ASSIGNMENT :: The answer must be a single number: how many lines of the entries below include "shelves".

[Saved entries]
@[simp] theorem clock_modRestart : (s.modRestart f).clock = s.clock := rfl
@[simp] theorem pages_modRestart : (s.modRestart f).pages = s.pages := rfl
@[simp] theorem slots_modRestart : (s.modRestart f).slots = s.slots := rfl
@[simp] theorem plan_modRestart : (s.modRestart f).plan = s.plan := rfl
@[simp] theorem stages_modRestart : (s.modRestart f).stages = s.stages := rfl
@[simp] theorem jobs_modRestart : (s.modRestart f).jobs = s.jobs := rfl
@[simp] theorem lastJob_modRestart : (s.modRestart f).lastJob = s.lastJob := rfl
@[simp] theorem entryCount_modRestart : (s.modRestart f).entryCount = s.entryCount := rfl
@[simp] theorem racks_modRestart : (s.modRestart f).racks = s.racks := rfl
@[simp] theorem shelves_modRestart : (s.modRestart f).shelves = s.shelves := rfl
@[simp] theorem presses_modRestart : (s.modRestart f).presses = s.presses := rfl
@[simp] theorem engines_modRestart : (s.modRestart f).engines = s.engines := rfl
@[simp] theorem registers_modRestart : (s.modRestart f).registers = s.registers := rfl
@[simp] theorem starved_modRestart : (s.modRestart f).starved = s.starved := rfl
@[simp] theorem lanes_modRestart : (s.modRestart f).lanes = s.lanes := rfl
@[simp] theorem sorter_modRestart : (s.modRestart f).sorter = s.sorter := rfl
@[simp] theorem line_modRestart : (s.modRestart f).line = s.line := rfl
@[simp] theorem limits_modRestart : (s.modRestart f).limits = s.limits := rfl
@[simp] theorem restart_modRestart : (s.modRestart f).restart = f s.restart := rfl
@[simp] theorem softResetDue_modRestart : (s.modRestart f).softResetDue = s.softResetDue := rfl
@[simp] theorem ports_modRestart : (s.modRestart f).ports = s.ports := rfl
@[simp] theorem lineSent_modRestart : (s.modRestart f).lineSent = s.lineSent := rfl
@[simp] theorem deskSent_modRestart : (s.modRestart f).deskSent = s.deskSent := rfl
@[simp] theorem pending_modRestart : (s.modRestart f).pending = s.pending := rfl

end

/-! ### setSoftDue -/

section

variable (b : Bool) (s : State)

@[simp] theorem clock_setSoftDue : (s.setSoftDue b).clock = s.clock := rfl
@[simp] theorem pages_setSoftDue : (s.setSoftDue b).pages = s.pages := rfl
@[simp] theorem slots_setSoftDue : (s.setSoftDue b).slots = s.slots := rfl
@[simp] theorem plan_setSoftDue : (s.setSoftDue b).plan = s.plan := rfl
@[simp] theorem stages_setSoftDue : (s.setSoftDue b).stages = s.stages := rfl
@[simp] theorem jobs_setSoftDue : (s.setSoftDue b).jobs = s.jobs := rfl
@[simp] theorem lastJob_setSoftDue : (s.setSoftDue b).lastJob = s.lastJob := rfl
@[simp] theorem entryCount_setSoftDue : (s.setSoftDue b).entryCount = s.entryCount := rfl
@[simp] theorem racks_setSoftDue : (s.setSoftDue b).racks = s.racks := rfl
@[simp] theorem shelves_setSoftDue : (s.setSoftDue b).shelves = s.shelves := rfl
@[simp] theorem presses_setSoftDue : (s.setSoftDue b).presses = s.presses := rfl
@[simp] theorem engines_setSoftDue : (s.setSoftDue b).engines = s.engines := rfl
@[simp] theorem registers_setSoftDue : (s.setSoftDue b).registers = s.registers := rfl
@[simp] theorem starved_setSoftDue : (s.setSoftDue b).starved = s.starved := rfl
@[simp] theorem lanes_setSoftDue : (s.setSoftDue b).lanes = s.lanes := rfl
@[simp] theorem sorter_setSoftDue : (s.setSoftDue b).sorter = s.sorter := rfl
@[simp] theorem line_setSoftDue : (s.setSoftDue b).line = s.line := rfl
@[simp] theorem limits_setSoftDue : (s.setSoftDue b).limits = s.limits := rfl
@[simp] theorem restart_setSoftDue : (s.setSoftDue b).restart = s.restart := rfl
@[simp] theorem softResetDue_setSoftDue : (s.setSoftDue b).softResetDue = b := rfl
@[simp] theorem ports_setSoftDue : (s.setSoftDue b).ports = s.ports := rfl
@[simp] theorem lineSent_setSoftDue : (s.setSoftDue b).lineSent = s.lineSent := rfl
@[simp] theorem deskSent_setSoftDue : (s.setSoftDue b).deskSent = s.deskSent := rfl
@[simp] theorem pending_setSoftDue : (s.setSoftDue b).pending = s.pending := rfl

end

/-! ### setRights -/

section

variable (p : PortId) (r : Rights) (s : State)

@[simp] theorem clock_setRights : (s.setRights p r).clock = s.clock := rfl
@[simp] theorem pages_setRights : (s.setRights p r).pages = s.pages := rfl
@[simp] theorem slots_setRights : (s.setRights p r).slots = s.slots := rfl
@[simp] theorem plan_setRights : (s.setRights p r).plan = s.plan := rfl
@[simp] theorem stages_setRights : (s.setRights p r).stages = s.stages := rfl
@[simp] theorem jobs_setRights : (s.setRights p r).jobs = s.jobs := rfl
@[simp] theorem lastJob_setRights : (s.setRights p r).lastJob = s.lastJob := rfl
@[simp] theorem entryCount_setRights : (s.setRights p r).entryCount = s.entryCount := rfl
@[simp] theorem racks_setRights : (s.setRights p r).racks = s.racks := rfl
@[simp] theorem shelves_setRights : (s.setRights p r).shelves = s.shelves := rfl
@[simp] theorem presses_setRights : (s.setRights p r).presses = s.presses := rfl
@[simp] theorem engines_setRights : (s.setRights p r).engines = s.engines := rfl
@[simp] theorem registers_setRights : (s.setRights p r).registers = s.registers := rfl
@[simp] theorem starved_setRights : (s.setRights p r).starved = s.starved := rfl
@[simp] theorem lanes_setRights : (s.setRights p r).lanes = s.lanes := rfl
@[simp] theorem sorter_setRights : (s.setRights p r).sorter = s.sorter := rfl
@[simp] theorem line_setRights : (s.setRights p r).line = s.line := rfl
@[simp] theorem limits_setRights : (s.setRights p r).limits = s.limits := rfl
@[simp] theorem restart_setRights : (s.setRights p r).restart = s.restart := rfl
@[simp] theorem softResetDue_setRights : (s.setRights p r).softResetDue = s.softResetDue := rfl
@[simp] theorem ports_setRights : (s.setRights p r).ports = vmod s.ports p fun x => { x with rights := r } := rfl
@[simp] theorem lineSent_setRights : (s.setRights p r).lineSent = s.lineSent := rfl
@[simp] theorem deskSent_setRights : (s.setRights p r).deskSent = s.deskSent := rfl
@[simp] theorem pending_setRights : (s.setRights p r).pending = s.pending := rfl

WRITTEN ANSWER :: 3